[OpenAFS] Re: fileserver process eat CPU

Andrew Deason adeason@sinenomine.net
Tue, 10 Sep 2013 10:43:37 -0500


On Tue, 10 Sep 2013 07:57:03 +0200
Jean-Marc Choulet <jm130794@gmail.com> wrote:

> We have a question about the fileserver process. On our server openafs 
> (Debian squeeze), the fileserver process eats 80% CPU every 5 seconds. 

Are you running the openafs version from squeeze
(1.4.12.1+dfsg-4+squeeze2)?

This is somewhat a guess, but: that version sill sync() every 10
seconds; that's a bug that is fixed in later versions. That's every 10
seconds, though, not every 5, and that should only really do anything
noticeable if you have a lot of disk activity on the machine (whether or
not it's caused by openafs). If you 'strace' the fileserver process, it
should be pretty obvious if that's happening; you'll see sync() calls
executing and taking a long time.

For how long does it use 80% cpu?

> No AFS clientis connected to the server
> We restarted our server but it is always the same.

If the above is the problem, you can patch the server to not do that
(it's a very small patch), or you may be able to alter the underlying
filesystem to make sync() calls less noticeable.

However, if that's not the problem, or just more generally to see
"what is going on", there are a few different things you can do:

 - Check FileLog and BosLog (or syslog if you log to syslog), or just
   all of the *Log files. Just see if anything abnormal looks like it's
   being logged. And of course, if there's anything getting logged every
   5 seconds, it's probably relevant.

 - If there's nothing in FileLog, try turning up the debug level.
   Sending the fileserver process a TSTP signal will increase the
   debug level to 1, and sending another will set it to 5, then 25, then
   125. If it's at 125 and you don't see anything, that is rather
   unusual. Send it a HUP signal to reset the debug level to 0. The
   debug log may not be _too_ clear about what's going on, but you
   should at least be able to pick out individual FIDs or IP addresses.
   Ask here about the output if you are confused by it.

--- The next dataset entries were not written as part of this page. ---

theorem TapFrame.matcher (s : State) (f : FurnaceId) : TapFrame s { s with matcher := f } :=
  ⟨by constructor <;> rfl, .refl _, .refl _, fun _ => .refl _, Nat.le_refl _⟩

theorem TapFrame.heatNotice (s : State) (f : FurnaceId) (e : HeatEvent) : TapFrame s (s.heatNotice f e) := .notify s _
theorem TapFrame.tapNotice (s : State) (r : Tap) (e : TapEvent) : TapFrame s (s.tapNotice r e) := .notify s _
theorem TapFrame.powerNotice (s : State) (f : FurnaceId) (e : PowerEvent) : TapFrame s (s.powerNotice f e) := .notify s _
theorem TapFrame.supplyNotice (s : State) (u : SupplyId) (e : SupplyEvent) : TapFrame s (s.supplyNotice u e) :=
  .notify s _
theorem TapFrame.writeFault (s : State) (f : FurnaceId) (e : FaultSense) : TapFrame s (s.writeFault f e) :=
  .setFurnace s f ⟨Nat.le_refl _, rfl, rfl, rfl⟩

/-! ## Power -/

theorem TapFrame.handTotal (s : State) (u : SupplyId) : TapFrame s (s.handTotal u) := by
  unfold State.handTotal
  exact .ite (.setSupply ..) (.refl s)

theorem TapFrame.handTotals (s : State) : TapFrame s s.handTotals := .foldl TapFrame.handTotal _ s

theorem TapFrame.refreshDemands (s : State) : TapFrame s s.refreshDemands := by
  unfold State.refreshDemands
  refine TapFrame.foldl (fun t f => ?_) _ s
  exact .modPower t f fun p => ⟨Nat.le_refl _, rfl, rfl⟩

theorem TapFrame.refreshCaps (s : State) : TapFrame s s.refreshCaps := by
  unfold State.refreshCaps
  refine TapFrame.foldl (fun t f => ?_) _ s
  exact .modPower t f fun p => ⟨Nat.le_refl _, rfl, rfl⟩

theorem TapFrame.refreshPower (s : State) : TapFrame s s.refreshPower :=
  (TapFrame.refreshDemands s).trans (.refreshCaps _)

theorem TapFrame.zeroFurnace (s : State) (f : FurnaceId) : TapFrame s (s.zeroFurnace f) := by
  unfold State.zeroFurnace
  refine TapFrame.trans (t := s.modPower f Power.zeroed) ?_ ?_
  · exact .modPower s f fun p => ⟨Nat.zero_le _, rfl, rfl⟩
  · refine TapFrame.trans ?_ (.refreshPower _)
    split
    · exact .handTotal ..
    · exact .refl _

theorem TapFrame.reductionPass (s : State) : TapFrame s s.reductionPass := by
  unfold State.reductionPass
  generalize s.figures = l
  refine TapFrame.trans (TapFrame.foldl (fun t f => ?_) _ s) (.handTotals _)
  exact .modPower t f fun p => ⟨Nat.min_le_left _ _, rfl, rfl⟩

theorem TapFrame.settle (s : State) (fell : Bool) : TapFrame s (s.settle fell) := by
  unfold State.settle
  exact .ite (.reductionPass s) (.refl s)

theorem TapFrame.settleFrom (s before : State) : TapFrame s (s.settleFrom before) := .settle s _

/-! ## Heat unit -/

theorem TapFrame.enterPhase (s : State) (f : FurnaceId) (p : Phase) : TapFrame s (s.enterPhase f p) := by
  unfold State.enterPhase
  refine TapFrame.trans (t := s.modFurnace f fun r => { r.clearForPhase p with phase := p }) ?_ ?_
  · refine .modFurnace s f ?_
    unfold Furnace.clearForPhase
    split <;> exact ⟨Nat.le_refl _, rfl, rfl, rfl⟩
  · exact .ite (.zeroFurnace ..) (.refreshPower _)

theorem TapFrame.phaseSteps (s : State) (f : FurnaceId) (p : Phase) (c : PhaseCause) :
    TapFrame s (s.phaseSteps f p c) := (TapFrame.enterPhase s f p).trans (.heatNotice ..)

theorem TapFrame.closeSteps (s : State) (f : FurnaceId) (b : Bool) : TapFrame s (s.closeSteps f b) := by
  unfold State.closeSteps
  exact ((TapFrame.modFurnace s f (g := Furnace.heatClosed) ⟨Nat.le_refl _, rfl, rfl, rfl⟩).trans
    (.enterPhase ..)).trans (.heatNotice ..)

theorem TapFrame.followSetpoint (s : State) (f : FurnaceId) : TapFrame s (s.followSetpoint f) := by
  unfold State.followSetpoint
  exact (TapFrame.modFurnace s f ⟨Nat.le_refl _, rfl, rfl, rfl⟩).trans (.refreshPower _)

theorem TapFrame.judgeFreeze (s : State) (f : FurnaceId) : TapFrame s (s.judgeFreeze f) := by
  unfold State.judgeFreeze
  dsimp only
  split
  · exact .refl s
  · split
    · exact .refl s
    · refine .ite ?_ (.ite ?_ (.refl s)) <;>
        exact (TapFrame.modFurnace s f ⟨Nat.le_refl _, rfl, rfl, rfl⟩).trans (.heatNotice ..)

/-! ## Tap scheduler -/

theorem TapFrame.staleDipRequest (s : State) (f : FurnaceId) : TapFrame s (s.staleDipRequest f) := by
  unfold State.staleDipRequest
  dsimp only
  split
  · exact .ite ((TapFrame.heatNotice ..).trans (.modTap ..)) (.refl s)
  · exact .refl s

theorem TapFrame.evaluate (s : State) (f : FurnaceId) : TapFrame s (s.evaluate f) := by
  unfold State.evaluate
  dsimp only
  refine .ite ?_ (.refl s)
  refine TapFrame.trans ?_ (.staleDipRequest _ _)
  have h := TapFrame.modFurnace s f
    (g := fun r => { r with blocking := s.blockingNow f, tapReady := (s.blockingNow f).isEmpty })
    ⟨Nat.le_refl _, rfl, rfl, rfl⟩
  exact .ite h (h.trans (.notify ..))

theorem TapFrame.evaluateAll (s : State) (fs : List FurnaceId) : TapFrame s (s.evaluateAll fs) :=
  .foldl TapFrame.evaluate fs s

theorem TapFrame.recomputeClass (s : State) (f : FurnaceId) : TapFrame s (s.recomputeClass f) :=
  .modPower s f fun _ => ⟨Nat.le_refl _, rfl, rfl⟩
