theorem Quiet.completeScan (s : State) (slots : Slots) : Quiet s (s.completeScan slots) := by
  unfold State.completeScan
  split
  · exact .refl s
  · next _ cause _ =>
    dsimp only
    refine Quiet.trans ?_ (TapFrame.refreshPower _).quiet
    refine Quiet.trans ?_ (.handChanges ..)
    refine Quiet.trans (Quiet.scanDone s .idle (some ⟨s.uptime, cause⟩)) ?_
    refine Quiet.trans (Quiet.takeLoops _ slots loopIds) ?_
    exact Quiet.foldFst (g := fun y c => State.takeCircuit y c slots.circuits[c])
      (fun x c => Quiet.takeCircuit x c _) circuitIds _

end Sys2Proof.Machine
end

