-- ==== Sys2Proof/Laws/Requests.lean ====
section
/-! SUPPORT. What a request does around its owner's judgement: the checks of the link unit passed or failed, the settling,
the reply, and what the ports gain. -/

namespace Sys2Proof.Machine

/-! ## Ports and frames -/

theorem SchedulerOnly.setPort (s : State) (p : Port) (u : PortUnit) : SchedulerOnly s (s.setPort p u) := by
  cases p <;> constructor <;> rfl

theorem Scheduled.setPort (s : State) (p : Port) (u : PortUnit) : Scheduled s (s.setPort p u) := by
  cases p <;> exact ⟨by constructor <;> rfl, fun _ => .refl _, fun _ => .refl _, rfl⟩

theorem Scheduled.ofSetPort (s : State) (p : Port) (u : PortUnit) : Scheduled (s.setPort p u) s := by
  cases p <;> exact ⟨by constructor <;> rfl, fun _ => .refl _, fun _ => .refl _, rfl⟩

theorem Scheduled.toHunt (s : State) (p : Port) : Scheduled s (s.toHunt p) := .setPort ..
theorem Scheduled.ofToHunt (s : State) (p : Port) : Scheduled (s.toHunt p) s := .ofSetPort ..
theorem Scheduled.formReply (s : State) (h : Hdr) (k : Byte) (st : Status) (r : Option Reason) (d : ReplyData) :
    Scheduled s (s.formReply h k st r d) := .setPort ..

theorem Noticed.refl (s : State) : Noticed s s := ⟨.refl _, .refl _⟩

theorem Noticed.trans {s t u : State} (a : Noticed s t) (b : Noticed t u) : Noticed s u :=
  ⟨a.sup.trans b.sup, a.deck.trans b.deck⟩

theorem TapFrame.noticed {s t : State} (h : TapFrame s t) : Noticed s t := ⟨h.sup, h.deck⟩
theorem Quiet.noticed {s t : State} (h : Quiet s t) : Noticed s t := ⟨h.sup, h.deck⟩

theorem Noticed.port {s t : State} (h : Noticed s t) (p : Port) : PortKeeps (s.port p) (t.port p) := by
  cases p
  · exact h.sup
  · exact h.deck

/-! ## The reply -/

theorem State.port_toHunt_other (s : State) (p : Port) : (s.toHunt p).port p.other = s.port p.other := by
  cases p <;> rfl

theorem State.port_toHunt_self (s : State) (p : Port) : (s.toHunt p).port p = { s.port p with framer := .hunt } := by
  cases p <;> rfl

theorem State.port_formReply_self (s : State) (h : Hdr) (k : Byte) (st : Status) (r : Option Reason) (d : ReplyData) :
    (s.formReply h k st r d).port h.port =
      { s.port h.port with replies := (s.port h.port).replies ++ [⟨h.tag, k, st, r, (s.port h.port).lost, d⟩] } := by
  obtain ⟨p, _, _⟩ := h
  cases p <;> rfl

theorem State.port_formReply_other (s : State) (h : Hdr) (k : Byte) (st : Status) (r : Option Reason) (d : ReplyData) :
    (s.formReply h k st r d).port h.port.other = s.port h.port.other := by
  obtain ⟨p, _, _⟩ := h
  cases p <;> rfl

/-- A state that gained notices only since the frame was taken, and then the reply, has been answered. -/
theorem Answered.of_noticed {s n t : State} (h : Hdr) (k : Kind) (st : Status) (r : Option Reason) (d : ReplyData)
    (hp : ∀ p, n.port p = (s.port p) ∨ n.port p = { s.port p with framer := .hunt })
    (hn : Noticed n t) (hh : (n.port h.port).framer = .hunt) (ho : n.port h.port.other = s.port h.port.other) :
    Answered s (t.formReply h k.code st r d) h k st r d := by
  have own := hn.port h.port
  have other := hn.port h.port.other
  refine ⟨?_, ?_⟩
  · rw [State.port_formReply_self]
    have e : (n.port h.port).replies = (s.port h.port).replies ∧ (n.port h.port).sending = (s.port h.port).sending ∧
        (n.port h.port).notices = (s.port h.port).notices ∧ (n.port h.port).lost = (s.port h.port).lost := by
      rcases hp h.port with e | e <;> rw [e] <;> exact ⟨rfl, rfl, rfl, rfl⟩
    refine ⟨own.framer.trans hh, ?_, own.sending.trans e.2.1, e.2.2.1 ▸ own.notices, fun b => own.bound (e.2.2.1 ▸ b),
      fun b => own.lost (e.2.2.2 ▸ b)⟩
    simp only [own.replies, e.1]
  · rw [State.port_formReply_other, ← ho]
    exact other

/-! ## Settling and serving -/

/-- Nothing has fallen since the state itself. -/
@[simp] theorem State.settleFrom_self (s : State) : s.settleFrom s = s := by
  simp [State.settleFrom, State.settle, State.fallenSince]

/-- R176: a request that passes the checks of the link unit reaches its owner. -/
theorem serve_admitted {h : Hdr} {k : Kind} {len : Nat} {owner : State → Judged} {s : State} (ha : s.admits h k len) :
    receive h (serve h k len owner) s =
      .next ((owner (s.toHunt h.port)).finish h k.code (s.toHunt h.port)) := by
  obtain ⟨h1, h2, h3⟩ := ha
  have h4 : ¬ 4 ≤ ((s.toHunt h.port).port h.port).replies.length := by
    rw [State.port_toHunt_self]
    exact Nat.not_le.mpr h1
  simp [receive, serve, h4, h2, h3]

/-- R176, first check: a full reply queue. -/
theorem serve_full {h : Hdr} {k : Kind} {len : Nat} {owner : State → Judged} {s : State}
    (hf : 4 ≤ (s.port h.port).replies.length) : receive h (serve h k len owner) s = .next (s.toHunt h.port) := by
  have h4 : 4 ≤ ((s.toHunt h.port).port h.port).replies.length := by
    rw [State.port_toHunt_self]
    exact hf
  simp [receive, serve, h4]

/-- R176, third check: a body of the wrong length. -/
theorem serve_badLength {h : Hdr} {k : Kind} {len : Nat} {owner : State → Judged} {s : State}
    (hf : (s.port h.port).replies.length < 4) (hl : h.len ≠ len) :
    receive h (serve h k len owner) s = .next (s.answered h k .refused (some .badLength) .nothing) := by
  have h4 : ¬ 4 ≤ ((s.toHunt h.port).port h.port).replies.length := by
    rw [State.port_toHunt_self]
    exact Nat.not_le.mpr hf
  simp [receive, serve, h4, hl, State.answered]

/-- R176, fourth check: a kind the port may not send. -/
theorem serve_notPermitted {h : Hdr} {k : Kind} {len : Nat} {owner : State → Judged} {s : State}
    (hf : (s.port h.port).replies.length < 4) (hl : h.len = len) (hp : k.permitted h.port = false) :
    receive h (serve h k len owner) s = .next (s.answered h k .refused (some .notPermitted) .nothing) := by
  have h4 : ¬ 4 ≤ ((s.toHunt h.port).port h.port).replies.length := by
    rw [State.port_toHunt_self]
    exact Nat.not_le.mpr hf
  simp [receive, serve, h4, hl, hp, State.answered]

/-- A refusal that its owner orders. -/
@[simp] theorem Judged.finish_refuse (s : State) (r : Reason) (d : ReplyData) (h : Hdr) (k : Byte) :
    (s.refuse r d).finish h k s = s.formReply h k .refused (some r) d := by
  simp [Judged.finish, State.refuse, State.afterReply]

/-- A request that was taken, with nothing to follow its reply. -/
@[simp] theorem Judged.finish_ok (s t : State) (d : ReplyData) (h : Hdr) (k : Byte) :
    (t.ok d).finish h k s = (t.settleFrom s).formReply h k .ok none d := rfl

@[simp] theorem Judged.finish_taken (s t : State) (c : Bool) (d : ReplyData) (h : Hdr) (k : Byte) :
    (t.taken c d).finish h k s = (t.settleFrom s).formReply h k (takenStatus c) none d := rfl

end Sys2Proof.Machine
end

 - If you still don't know what's going on, you can try capturing a
   bunch of stacks from the fileserver process with the 'pstack'
   command. Squeeze only has 'pstack' for i386, but if you grab the
   pstack command from wheezy for amd64, it'll probably work (iirc it's
   just a script wrapping some gdb commands). Once you have that, run
   something like this while the fileserver is using a lot of cpu:
 
for i in {0..9} ; do date pstack 1234 ; sleep .1 ; done > /tmp/fileserver.pstack

   and you'll probably need to share that output with a developer to
   interpret.

Note that if you share any of that log information or stacks publicly
(for example, on this list), it may contain volume ids, usernames, user
ids, and filenames. If any of that is private and you don't want to
share it, then don't share those logs, or scrub out the relevant info.

-- 
Andrew Deason
adeason@sinenomine.net